What does any logical formula express? It expresses the logical form of this statement, i.e. the form of abstract thought that is contained in it. This form appears in artificial languages ​​of logic in a form convenient for logical analysis: briefly and precisely.

Let us consider with an example how, analyzing with the help of truth tables, a logical formula of a complex utterance, they reveal the conditions of its truth, or, in other words, how a tabular study of the logical form of a truth statement is conducted.

In the formula p q r three different propositional symbols, each of which can have one of two truth values ​​— either true or false. We calculate, using the combinatorics rule, the number of combinations of these values ​​for three characters: 2 3 = 8. This means that there will be eight rows in our table. With two propositional characters, there would be only four lines (2 2 = 4).

Now let's start building the table, writing down the values ​​of the characters in the column under each of them:

R		q		r
0 0 0 0 one one one one		0 0 one one 0 0 one one		0 one 0 one 0 one 0 one

Attention should be paid to the combination search algorithm: under the first character we write four times "0" and four times "1", under the second - in pairs "0" and "1", under the third - alternately "0" and "1". As a result, none of the lines repeats the others and all combinations of truth values ​​are taken into account. It remains to conduct a study of the logical constants contained in the formula, in accordance with their semantic values:

R		q		r
0 0 0 0 one one one one	0 0 one one one one one one	0 0 one one 0 0 one one	one one 0 one 0 one 0 one	0 one 0 one 0 one 0 one

The truth of this formula is determined by the penultimate column. We see that not all combinations of the truth values ​​of propositional symbols result in true.
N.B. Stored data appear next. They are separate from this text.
/-- A writing request takes effect at its home, and its acknowledgement leaves. -/
def arriveWrite (s : State) (r : Req) (err : Nat) : State :=
  match r.kind with
  | .drain c f =>
    match (s.core c).sgb.find? fun e => e.fgs = f with
    | none => s
    | some e =>
      let set (s : State) (g r : Nat) : State :=
        s.modCore c fun x => { x with sgb := x.sgb.map fun y => if y.fgs = f then { y with served := some (g, r) } else y }
      if err ≠ 0 then set s 0 err
      else if e.refused s then set (sliceMessage s (e.line * 128)) 0 2
      else
        let (s, g) := homeDrain s e c
        set s g 0
  | _ =>
    if err ≠ 0 then failReq s r err
    else
      let (k, a, s) := serveWrite s r
      s.modNet fun m => { m with
        acks := m.acks ++ [⟨r.wave, r.sid, k.1, k.2, r.scratch, r.id, r.grid, (r.route s).2⟩]
        replies := m.replies ++ match a with
          | some a => if r.kind.counts then [a] else []
          | none => [] }

/-- Where half of a BFADD2 is made: its word, and which half (09 R232). -/
def Req.halfAt (r : Req) : Option (Nat × Nat) := match r.kind with
  | .atom _ 2 .bfadd2 l => some (l.key / 4, l.key % 4 / 2)
  | .vatom _ 2 .bfadd2 (l :: _) => some (l.key / 4, l.key % 4 / 2)
  | _ => none
/-- The other half of the same BFADD2. -/
def Req.twinOf (r x : Req) : Bool :=
  decide (r.wave = x.wave ∧ r.id = x.id) && match r.halfAt, x.halfAt with
    | some a, some b => decide (a.1 = b.1 ∧ a.2 ≠ b.2)
    | _, _ => false
/-- The half of a BFADD2 whose other half has been made goes before every other of its place, those in their order: the
home takes the BFADD2s of one word in one order in both halves (11 R276; log 9). -/
def halfHeld (rs : List Req) (n : Nat) (r : Req) : Bool :=
  let made (x : Req) : Bool := !rs.any x.twinOf
  r.halfAt.isSome && (rs.zipIdx).any fun x => decide (x.2 ≠ n ∧ x.1.halfAt = r.halfAt) && made x.1 && (!made r || decide (x.2 < n))
/-- The other half of a request goes to the end of the requests under way. -/
def twinLast (rs : List Req) (r : Req) : List Req := rs.filter (!r.twinOf ·) ++ rs.filter (r.twinOf ·)

/-- Take the n-th request if it is of the sort that `p` names; a dead link or die may have cut its route, and then it is
answered with an error (08 R219, 21 R443). -/
def takeReq (s : State) (n : Nat) (p : Req → Bool) (k : Req → State → State) : Res :=
  .next (match s.net.reqs[n]? with
    | some r =>
      if !p r || halfHeld s.net.reqs n r then s
      else
        let s := s.modNet fun m => { m with reqs := twinLast (dropAt m.reqs n) r }
        let (cut, s) := routeCut s (r.route s).1 (r.route s).2
        if cut then arriveWrite s r 1 else k r s
    | none => s)

/-- 08 R204. -/
def execMreqRead (n : Nat) (s : State) : Res := takeReq s n (fun r => r.kind.isRead && !r.scratch) fun r s => arriveRead s r
/-- 08 R204. -/
def execMreqWrite (n err : Nat) (s : State) : Res :=
  takeReq s n (fun r => r.kind.isWrite && !r.scratch) fun r s => arriveWrite s r (Nat.min err 2)
/-- 08 R204. -/
def execMreqAtomic (n err : Nat) (s : State) : Res :=
  takeReq s n (fun r => !r.kind.isWrite && !r.kind.isRead && !r.scratch) fun r s => arriveWrite s r (Nat.min err 2)
/-- 08 R194, R195. -/
def execScratchRequest (n : Nat) (s : State) : Res :=
  takeReq s n Req.scratch fun r s => if r.kind.isRead then arriveRead s r else arriveWrite s r 0

/-- 08 R220, R221: the response is held MCW cycles, and carries the line as it then stands (09 R226). -/
def execMulticastSend (n : Nat) (s : State) : Res :=
  .next (match s.net.mcasts[n]? with
    | none => s
    | some m =>
      let k := m.line * 128
      if s.cyc < m.since + fld (s.die (homeDie k)).mcfg 24 8 then s
      else
        let s := s.modNet fun x => { x with mcasts := dropAt x.mcasts n }
        let s := if isHbm k then s.modSlice (paHome k) fun c => { c with mcsent := c.mcsent + 1 } else s
        let s := if m.arrived then s else accessLine s m.line (m.reqs.any fun r => decide (r.q ≠ 2)) false
        m.reqs.foldl (fun s r =>
          let (a, s) := serveRead s { r with q := 2 }
          s.modNet fun x => { x with replies := x.replies ++ [a] }) s)

/-! ### Replies and acknowledgements -/

/-- Another part of what the instruction reads is still under way. -/
def morePending (s : State) (w id : Nat) : Bool :=
  s.net.reqs.any (fun r => decide (r.wave = w ∧ r.id = id) && r.kind.counts)
  || s.net.replies.any (fun r => decide (r.wave = w ∧ r.id = id))
  || s.net.mcasts.any (fun m => m.reqs.any fun r => decide (r.wave = w ∧ r.id = id))

/-- The registers that a reply writes. -/
def Reply.dests (r : Reply) : List Nat :=
  let each (ws : List (Nat × Nat × W32)) : List Nat := ws.foldl (fun a w => if a.contains (64 + w.1) then a else a ++ [64 + w.1]) []
  match r.data with
  | .reg d _ => [d]
  | .cap d _ _ => [d]
  | .lanes ws => each ws
  | .half d _ _ => [d]
  | .halves _ ws => each ws

/-- 10 R251. A replica that came with the reply is placed while its lease runs (08 R209). -/
def execLoadReply (n : Nat) (fill ecc : Bool) (s : State) : Res :=
  .next (match s.net.replies[n]? with
    | none => s
    | some r =>
      let s := s.modNet fun m => { m with replies := dropAt m.replies n }
      let (r, s) := if ecc then spoilReply s r else (r, s)
      let s := if fill then placeReplicas s (waveCore r.wave) r.grants else s
      let more := morePending s r.wave r.id
      s.modWave r.wave fun x =>
        let x := if x.run = .ended then x else x.take r
        if more then x else { x with loads := x.loads - 1, pend := x.pend.filter fun d => !r.dests.contains d })

/-- 08 R219: the last acknowledgement of an instruction takes it out of the wave's stores counter. -/
def execStoreAck (n : Nat) (s : State) : Res :=
  .next (match s.net.acks[n]? with
    | none => s
    | some a =>
      let s := ackStore (s.modNet fun m => { m with acks := dropAt m.acks n }) a.wave a.grid a.sid a.gwct a.err
      if moreStores s a.wave a.id then s else s.modOwner a.wave fun x => { x with stores := x.stores - 1 })

/-! ### Translation and the lease clock -/

/-- 08 R214, R215: a walk that gives a translation fills the TLBs; one that fails leaves XLATE to the access. -/
def execPageWalkDone (die asid ea : Nat) (s : State) : Res :=
  .next (match walk s asid ea with
    | some l => noteLeaf (tlbAdd (walkReads s asid ea) die asid ea l) ⟨l.pa, some l⟩
    | none => walkReads s asid ea)

/-- 09 R244, R246 to R248: a wait on the lease clock ends. -/
def execLeaseWaitDone (wave : Nat) (s : State) : Res :=
  .next (match (s.wave wave).run with
    | .waiting (.lease t) =>
      if leaseNow s (coreDie (waveCore wave)) < t then s
      else s.modWave wave fun x => { x with run := .ready, since := s.cyc, entered := s.cyc }
    | _ =>
      match place (fun (k : Wake) => decide (k.agent = .wave wave ∧ k.time ≠ 0 ∧ k.time ≤ leaseNow s (coreDie (waveCore wave)))) s.net.wakes with
      | some i =>
        match s.net.wakes[i]? with
        | some k => wakeAgent (s.modNet fun m => { m with wakes := dropAt m.wakes i }) k
        | none => s
      | none => s)

end Sys2Proof.Machine
end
In the study of forms of statements, there are three options. First, the formula, as in our case, may be feasible, i.e. there are combinations of the meanings of propositional characters that lead to truth, but there are also those that do not. Secondly, the formula may turn out to be identically true (universally significant, or the law of symbolic logic). In this case, for any set of variable values, the result is true. Third, the formula may turn out to be identically false, i.e. for any set of variable values ​​that are false.